Fermenting Memory
12 minIntroduction
Narrator: A young woman stands in the fluorescent-lit aisle of an Asian supermarket, surrounded by the familiar sights and smells of her childhood. She sees a Korean mother scolding her adult son for how he eats his soup, and suddenly, she begins to weep uncontrollably. This is not a fleeting moment of sadness, but a profound, recurring ritual of grief. What is it about this specific place—this H Mart—that unleashes such a powerful wave of sorrow? And how can the simple act of shopping for food become a painful, yet necessary, pilgrimage into the heart of memory and loss?
In her searingly candid memoir, Crying in H Mart, author and musician Michelle Zauner unpacks this very question. The book is a deeply moving exploration of her mother’s battle with cancer, but it is also a story about the complex, often unspoken, ways that food, family, and cultural heritage intertwine to shape our identities. It reveals how, in the wake of devastating loss, we search for connection and find healing in the most unexpected of places.
Food as the Language of Grief and Identity
Key Insight 1
Narrator: For Michelle Zauner, the aisles of H Mart are more than just a place to buy groceries; they are a sanctuary of grief. It is here, among the jars of kimchi and packages of seaweed, that the loss of her Korean mother feels most acute. This is because, in her family, food was the primary language of love. Her mother, Chongmi, wasn't one for overt verbal affirmations. Instead, her affection was communicated through meticulously prepared meals, through remembering which side dishes her daughter loved, and through a shared, distinctly Korean appetite.
This connection makes the experience of food after her mother's death both a source of comfort and a trigger for profound pain. Zauner recounts observing a Korean mother and her adult son in an H Mart food court.
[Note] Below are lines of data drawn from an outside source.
-- ==== Sys2Proof/Tests/Slice0.lean ====
section
/-! SUPPORT. Small tests, each about one step or one operation, with expected results taken from the
spec's worked examples, vectors and encoding table; and, for every statement that has hypotheses, a
state and operands that meet them, clause by clause, at the ends of their ranges. -/

namespace Sys2Proof.Tests

open Sys2Proof Sys2Proof.Machine

/-! ### Helpers -/

/-- A constructed machine (FL_RESET 0xAA) with `bs` standing at `pc`. -/
def placed (pc : Nat) (bs : List Byte) : State :=
  { State.constructed 0xAA#8 with mem := Memory.storeBytes [] pc bs, pc := pc }

/-- `s` with register `i` holding `v`. -/
def reg (i : RegIndex) (v : Byte) (s : State) : State := writeReg i v s

/-- `s` with one more cell set. -/
def cell (a : Nat) (v : Byte) (s : State) : State := { s with mem := s.mem.write a v }

/-- `s` with FL set. -/
def flag (v : Byte) (s : State) : State := { s with fl := v }

/-- The outcome is a next state that passes `p`. -/
def nextIs (o : Result) (p : State → Bool) : Bool :=
  match o with
  | .next t => p t
  | _ => false

/-- The outcome is the fault `c(i)` taken in `s`, with nothing else changed. -/
def raises (s : State) (o : Result) (c : FaultCode) (op : Option Byte) (i : Int) : Bool :=
  nextIs o fun t => t == { s with fault := some ⟨c, s.pc, op, i⟩, running := false }

/-- The outcome is a next state with no fault. -/
def completes (o : Result) : Bool := nextIs o fun t => t.fault.isNone

/-- What `nextIs` means, for reading the witnesses below. -/
theorem nextIs_spec (o : Result) (p : State → Bool) :
    nextIs o p = true ↔ ∃ t, o = .next t ∧ p t = true := by
  cases o <;> simp [nextIs]

/-! ### WellFormed: each check refuses an ill-formed term -/

theorem test_wf_format_r : (Instr.push 8).wf = false ∧ (Instr.push 7).wf = true := by decide
theorem test_wf_format_ri : (Instr.ldi 8 0).wf = false ∧ (Instr.ldi 7 255).wf = true := by decide
theorem test_wf_format_rr_first : (Instr.add 8 0).wf = false := by decide
theorem test_wf_format_rr_second : (Instr.cmp 0 255).wf = false ∧ (Instr.mul 7 7).wf = true := by decide
theorem test_wf_every_register_operand :
    ([Instr.prn 8, .pop 8, .call 8, .jmp 8, .jne 8, .jeq 8, .mul 8 0, .cmp 8 0, .add 0 8,
      .mul 0 8].all fun i => !i.wf) = true := by decide

/-! ### Decoding: words written out from R50's table -/

theorem test_decode_ldi : decode [0b10000010, 0x03, 0xC8] = .ok (.ldi 3 200, []) := by decide
theorem test_decode_prn : decode [0b01000111, 0x00] = .ok (.prn 0, []) := by decide
theorem test_decode_mul : decode [0b10100010, 0x00, 0x01] = .ok (.mul 0 1, []) := by decide
theorem test_decode_hlt : decode [0b00000001, 0x00] = .ok (.hlt, [0x00]) := by decide
theorem test_decode_push : decode [0b01000101, 0x02] = .ok (.push 2, []) := by decide
theorem test_decode_pop : decode [0b01000110, 0x03] = .ok (.pop 3, []) := by decide
theorem test_decode_add : decode [0b10100000, 0x09, 0x08] = .ok (.add 9 8, []) := by decide
theorem test_decode_call : decode [0b01010000, 0x01] = .ok (.call 1, []) := by decide
theorem test_decode_ret : decode [0b00010001] = .ok (.ret, []) := by decide
theorem test_decode_cmp : decode [0b10100111, 0x00, 0x02] = .ok (.cmp 0 2, []) := by decide
theorem test_decode_jmp : decode [0b01010100, 0x07] = .ok (.jmp 7, []) := by decide
theorem test_decode_jne : decode [0b01010110, 0x03] = .ok (.jne 3, []) := by decide
theorem test_decode_jeq : decode [0b01010101, 0xFF] = .ok (.jeq 255, []) := by decide
theorem test_decode_rejects :
    decode [0xA1, 0, 1] = .error (.unknownOpcode 0xA1) ∧ decode [0x82] = .error (.missingOperand 1) ∧
    decode [0x82, 0] = .error (.missingOperand 2) ∧ decode [] = .error .noOpcode := by decide
/-- The first word is the low byte; bits above `nbits` are zero. -/
theorem test_decodeTableWord :
    decodeTableWord 24 0xC80382 = some (.ldi 3 200) ∧ decodeTableWord 8 0xC80382 = some (.ldi 0 0) ∧
    decodeTableWord 8 0x00 = none := by decide
theorem test_withFetchWord_runs :
    nextIs (step (State.reset.withFetchWord 24 0xC80382)) (fun t => t.x[3] == 200 && t.pc == 3) = true := by
  decide
/-- FL_RESET is open, and JEQ still steps from reset. -/
theorem test_jeq_steps_from_reset : completes (step (State.reset.withFetchWord 16 0x0055)) = true := by
  decide
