/-- R61, R69: every register of the map is read at its own address and width, and a pin-control register only while its port's
gate bit is set; then R61's table row by row, each address as a number with the value R69 returns there; and a read HOST makes
answers that value, or stops with that fault. The offsets R61 marks † are PRESUMED (assumption 17). -/
def Obligations.EveryRegisterReadsAtItsAddress : Prop :=
  (∀ (s : State) (r : Region), paramsOk s.params = true →
    (s.gateOpen r = true → s.memRead (BitVec.ofNat 32 (r.addr s.params)) r.bytes = .ok (s.regionValue r)) ∧
    (s.gateOpen r = false → s.memRead (BitVec.ofNat 32 (r.addr s.params)) r.bytes = .error .accessGated) ∧
    (s.gateOpen r = false ↔ ∃ q, r = .pcr q ∧ s.gateBit (s.params.portGate q.port) = false)) ∧
  (∀ s : State, paramsOk s.params = true →
    s.memRead s.params.ctrlBase 4 = .ok 0x00000000 ∧
    s.memRead (s.params.ctrlBase + 0x4) 4 = .ok s.status ∧
    s.memRead (s.params.ctrlBase + 0x8) 4 = .ok (s.locks .b) ∧
    s.memRead (s.params.ctrlBase + 0xC) 4 = .ok (s.locks .c) ∧
    s.memRead 0x40064000 1 = .ok (s.mcgC1.setWidth 32) ∧
    s.memRead 0x40064001 1 = .ok (s.mcgC2.setWidth 32) ∧
    s.memRead 0x40064004 1 = .ok (s.mcgC5.setWidth 32) ∧
    s.memRead 0x40064005 1 = .ok (s.mcgC6.setWidth 32) ∧
    s.memRead 0x40064006 1 = .ok (s.mcgS.setWidth 32) ∧
    s.memRead 0x40065000 1 = .ok (s.oscCr.setWidth 32) ∧
    s.memRead 0x40048034 4 = .ok (s.scgcOf .scgc4) ∧
    s.memRead 0x40048038 4 = .ok (s.scgcOf .scgc5) ∧
    s.memRead 0x4004803C 4 = .ok (s.scgcOf .scgc6) ∧
    s.memRead 0x40048040 4 = .ok (s.scgcOf .scgc7) ∧
    s.memRead 0x40048044 4 = .ok s.clkdiv1 ∧
    ∀ k : Fin 32,
      s.memRead (BitVec.ofNat 32 (0x42900500 + 128 * (4 - 1) + 4 * k)) 4 =
        .ok (if (s.scgcOf .scgc4).getLsbD k = true then 1 else 0) ∧
      s.memRead (BitVec.ofNat 32 (0x42900500 + 128 * (5 - 1) + 4 * k)) 4 =
        .ok (if (s.scgcOf .scgc5).getLsbD k = true then 1 else 0) ∧
      s.memRead (BitVec.ofNat 32 (0x42900500 + 128 * (6 - 1) + 4 * k)) 4 =
        .ok (if (s.scgcOf .scgc6).getLsbD k = true then 1 else 0) ∧
      s.memRead (BitVec.ofNat 32 (0x42900500 + 128 * (7 - 1) + 4 * k)) 4 =
        .ok (if (s.scgcOf .scgc7).getLsbD k = true then 1 else 0) ∧
      s.memRead (BitVec.ofNat 32 (0x4004A000 + 4 * k)) 4 =
        (if s.gateBit (s.params.portGate .b) = true then .ok (s.pcrOf ⟨.b, k⟩) else .error .accessGated) ∧
      s.memRead (BitVec.ofNat 32 (0x4004B000 + 4 * k)) 4 =
        (if s.gateBit (s.params.portGate .c) = true then .ok (s.pcrOf ⟨.c, k⟩) else .error .accessGated)) ∧
  ∀ (s : State) (a : Word) (n : Nat),
    (∀ v, s.memRead a n = .ok v → s.access (.read a n) = .next { s with readData := some v }) ∧
    ∀ e, s.memRead a n = .error e → s.access (.read a n) = .fault e

/-- R66, R67: an access that is not to a register's own address at its own width is refused, as is a write to a register the
host may not write; each is the model fault ACCESS_REFUSED of HOST's access. -/
def Obligations.OtherAccessesAreRefused : Prop :=
  (∀ (s : State) (a v : Word) (n : Nat), (∀ r : Region, a.toNat = r.addr s.params → n ≠ r.bytes) →
    s.access (.read a n) = .fault .accessRefused ∧ s.access (.write a n v) = .fault .accessRefused) ∧
  (∀ (s : State) (v : Word) (r : Region), paramsOk s.params = true →
    r ≠ .cmd → r ≠ .status → r ≠ .locks .b → r ≠ .locks .c →
    s.access (.write (BitVec.ofNat 32 (r.addr s.params)) r.bytes v) = .fault .accessRefused) ∧
  (∀ (s : State) (v : Word),
    s.access (.write (s.params.ctrlBase + 4) 4 v) = .next s ∧
    s.access (.write (s.params.ctrlBase + 8) 4 v) = .next s ∧
    s.access (.write (s.params.ctrlBase + 12) 4 v) = .next s)
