/-- Settles O60, by who is the first to move; a HOST with no access left holds, as its turn does. -/
theorem defaultOrderIsBlockEnvHost : Obligations.DefaultOrderIsBlockEnvHost := by
  refine fun s hturns => ⟨fun hblock => ?block, fun hblock henv hne => ?env, fun hblock henv hidle => ?host,
    fun hblock henv hbusy => ?hold⟩
  case block => rw [step_of_blockEnabled hturns hblock, State.take, State.poll, if_pos hblock]
  case env => exact step_of_unsettled hturns hblock henv hne
  case host => rw [step_of_settled hturns hblock henv, if_neg (by simp [hidle])]
  case hold => rw [step_of_settled hturns hblock henv, if_pos hbusy]

end Sys2Proof.Proofs
end
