-- ==== Sys2Proof/Decode.lean ====
section
/-!
DEFINITION. The commands that a word spells by the table's bits: none, since no row of spec/opcode_table.json has bits (log 35).
-/
namespace Sys2Proof

/-- No row of the table gives bits, so no word spells a command. -/
def decodeTableWord (_nbits _w : Nat) : Option Instr := none

end Sys2Proof
end

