-- ==== Sys2Proof/Machine/State.lean ====
section
/-!
DEFINITION. The state of the part, block by block, as plain data, and the state right after reset.
-/
namespace Sys2Proof.Machine

/-! ## Timers, zones and causes (chapter 1) -/

/-- A timer of the part (R2). -/
inductive Timer where
  /-- Not running. -/
  | stopped
  /-- Running, with this many ticks of its unit to come. -/
  | running (left : Nat)
  /-- Its expiring tick has come and its expiry event has not been taken yet (log 5). -/
  | due
  /-- At rest at 0 after its expiry (the refresh timer of R11, the retry timer of R141). -/
  | rested
  deriving DecidableEq, Repr

/-- The hazard state of a zone (R3). -/
inductive ZoneState where
  | clear | alert | vent | purge | lockout
  deriving DecidableEq, Repr

/-- The causes, in the order of their numbers (R5). -/
inductive Cause where
  | start | h2Alert | h2Vent | h2High | spill | sensorLost | hostLost | ventUnproven | fanFault | config
  deriving DecidableEq, Repr

/-- A zone's cause set: each cause present or absent (R3, R5). -/
structure Causes where
  start : Bool
  h2Alert : Bool
  h2Vent : Bool
  h2High : Bool
  spill : Bool
  sensorLost : Bool
  hostLost : Bool
  ventUnproven : Bool
  fanFault : Bool
  config : Bool
  deriving DecidableEq, Repr

/-- A zone record (R3). The restriction level is derived (R15). -/
structure ZoneRec where
  state : ZoneState
  causes : Causes
  unack : Bool
  reading : Option Nat
  peak : Option Nat
  purge : Timer
  refresh : Timer
  deriving DecidableEq, Repr

/-! ## Gas channels (chapter 2), spill lines and tachs (chapter 3) -/

/-- A channel's sample state (R26). -/
inductive SampleState where
  | warmup | live | fault
  deriving DecidableEq, Repr

/-- The state of a channel as the outside sees it (R26, R172). -/
inductive ChanState where
  | off | warmup | live | fault | test
  deriving DecidableEq, Repr

/-- A channel record (R26). The state and the filtered value are derived. -/
structure ChanRec where
  sample : SampleState
  test : Option Nat
  timer : Timer
  warm : Bool
  /-- Oldest to newest, at most four. -/
  filter : List Nat
  bad : Nat
  good : Nat
  raw : Option (BitVec 12)
  deriving DecidableEq, Repr

/-- A spill line record (R42). -/
structure SpillRec where
  wet : Bool
  run : Nat
  /-- The level last sampled: `some true` is wet. -/
  last : Option Bool
  /-- Sampled at the last 100 ms tick, the sample event not yet taken (log 6). -/
  due : Bool
  deriving DecidableEq, Repr

/-- A tach's proof state (R48). -/
inductive ProofState where
  | idle | proving | proven | failed
  deriving DecidableEq, Repr

/-- A tach record (R48). -/
structure TachRec where
  state : ProofState
  required : Bool
  timer : Timer
  count : Nat
  speed : Option Nat
  /-- The window closes at the last 1 s tick, its event not yet taken (log 6). -/
  due : Bool
  deriving DecidableEq, Repr

/-! ## The settings in force (chapter 12, and each block's chapter) -/

/-- A window's class (R61). -/
inductive WinClass where
  | open_ | checked | watched | barred
  deriving DecidableEq, Repr

/-- A window's watch function (R61, R67). -/
inductive WatchFn where
  | acknowledge | heartbeat | logClear
  deriving DecidableEq, Repr

/-- A window's refusal style (R61, R65). -/
inductive Style where
  | report | absorb
  deriving DecidableEq, Repr

/-- A configured window (R61). -/
structure Window where
  enabled : Bool
  cls : WinClass
  zone : Fin 4
  profile : Fin 8
  func : WatchFn
  style : Style
  base : Addr
  sizeExp : Nat
  deriving DecidableEq, Repr

/-- An out-of-bounds verdict (R82). -/
inductive BoundsRule where
  | clamp | hold | refuse
  deriving DecidableEq, Repr

/-- A profile's bounds at one restriction level (R82). -/
structure LevelBounds where
  low : Half
  high : Half
  rule : BoundsRule
  deriving DecidableEq, Repr

/-- A profile's unknown action (R82). -/
inductive UnknownAction where
  | boundsOnly | refuse
  deriving DecidableEq, Repr

/-- A limit profile (R82). -/
structure Profile where
  levels : Tab LevelBounds 4
  fall : Half
  rise : Half
  unknown : UnknownAction
  holdLimit : Nat
  deriving DecidableEq, Repr

/-- A zone's settings (R4). -/
structure ZoneCfg where
  alert : Nat
  vent : Nat
  high : Nat
  hysteresis : Nat
  purgeTime : Nat
  refreshPeriod : Nat
  deriving DecidableEq, Repr

/-- A channel's settings (R25); no zone means unused. -/
structure ChanCfg where
  zone : Option (Fin 4)
  rawZero : Nat
  span : Nat
  openLimit : Nat
  overLimit : Nat
  warmUp : Nat
  deriving DecidableEq, Repr

/-- A spill line's settings (R41); no zone means unused. -/
structure SpillCfg where
  zone : Option (Fin 4)
  wetHigh : Bool
  debounce : Nat
  deriving DecidableEq, Repr

/-- A tach's settings (R47). -/
structure TachCfg where
  binding : Option (Fin 16)
  pulses : Nat
  proofSpeed : Nat
  proofDelay : Nat
  deriving DecidableEq, Repr

/-- The sense of a force entry (R133). -/
inductive Sense where
  | floor | ceiling | exact_
  deriving DecidableEq, Repr
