-- ==== Sys2Proof/WellFormed.lean ====
section
/-!
DEFINITION. What a command's operands must satisfy. Field widths are in the types; three checks remain.
-/
namespace Sys2Proof

/-- The data of a write of width `w` holds nothing above the width (spec 00 section 7.1). -/
def Width.fits (w : Width) (d : Data) : Bool :=
  match w with
  | .w1 => d.toNat < 256
  | .w2 => d.toNat < 65536
  | .w4 => true

/-- The number of parameter bytes a maintenance command needs after its code (R188);
`none` for an unknown code. WRITE_STAGE needs as many more as its length parameter says. -/
def frameNeeds (code : Byte) (params : List Byte) : Option Nat :=
  match code.toNat with
  | 0x01 | 0x02 | 0x03 | 0x11 => some 0
  | 0x04 => some 4
  | 0x10 => some (4 + ((params.getD 2 0).toNat + 256 * (params.getD 3 0).toNat))
  | 0x12 => some 3
  | 0x13 | 0x14 => some 1
  | _ => none

/-- A frame that spells no command: an unknown code, or too few parameter bytes (R188 case 1). -/
def badFrame (frame : List Byte) : Bool :=
  match frame with
  | [] => false
  | code :: params =>
    match frameNeeds code params with
    | none => true
    | some n => params.length < n

/-- The well-formed commands. -/
def Instr.wf : Instr → Bool
  | .hostWrite _ w d => w.fits d
  | .writeStage _ length bytes => length.toNat ≤ bytes.length
  | .unknownCommand frame => badFrame frame
  | .supplyRise _ | .brownOut | .brownOutEnd _ | .resetAssert | .resetRelease _ | .loadingEnd _
  | .storeWriteComplete _ | .tick1ms _ | .tick100ms | .tick1s | .pulseBoundary | .channelSample _ _
  | .warmUpExpiry _ | .spillSample _ _ | .tachPulse _ | .windowEvent _ | .delayTimerExpiry _
  | .refreshExpiry _ | .purgeExpiry _ | .hostRead _ _ | .claimSettlement _ | .placementEnters
  | .upstreamReset | .upstreamResetRelease | .holdExpiry | .retryTimerExpiry _ | .memoryAnswer _ _
  | .downstreamTimeout | .settlingEnd | .reportAgingExpiry | .commissioningLineChange | .status
  | .readLog | .readStore | .readImage _ _ _ | .commit | .testReading _ _ | .endTest _
  | .acknowledge _ => true

end Sys2Proof
end

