-- ==== Sys2Proof/Machine/Step.lean ====
section
/-!
DEFINITION. One step: the command at the front of the queue; and a command put there.
-/
namespace Sys2Proof.Machine

/-- The command at the front of the queue, run on the state with the queue's rest; an empty queue idles (log 2). -/
def step (s : State) : Host.Outcome State Fault Refusal :=
  match s.pending with
  | [] => .next s
  | c :: rest => exec c { s with pending := rest }

/-- The state with the command that a word spells put at the front of its queue; the state itself where the word spells none. -/
def State.withFetchWord (s : State) (nbits w : Nat) : State :=
  match decodeTableWord nbits w with
  | some c => { s with pending := c :: s.pending }
  | none => s

end Sys2Proof.Machine
end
The mother continuously instructs her son on how to eat, placing pieces of beef from her own bowl onto his. While this "nagging" once annoyed Zauner, she now recognizes it as "the ultimate display of a Korean woman’s tenderness" and is overwhelmed with a longing for her own mother. The loss is not just emotional but practical. Without her mother, Zauner is left with a paralyzing question that echoes through the aisles: "Am I even Korean anymore if there’s no one left to call and ask which brand of seaweed we used to buy?" Food becomes the tangible link to a heritage that feels like it's slipping away, and H Mart is the sacred, sorrowful ground where she fights to hold onto it.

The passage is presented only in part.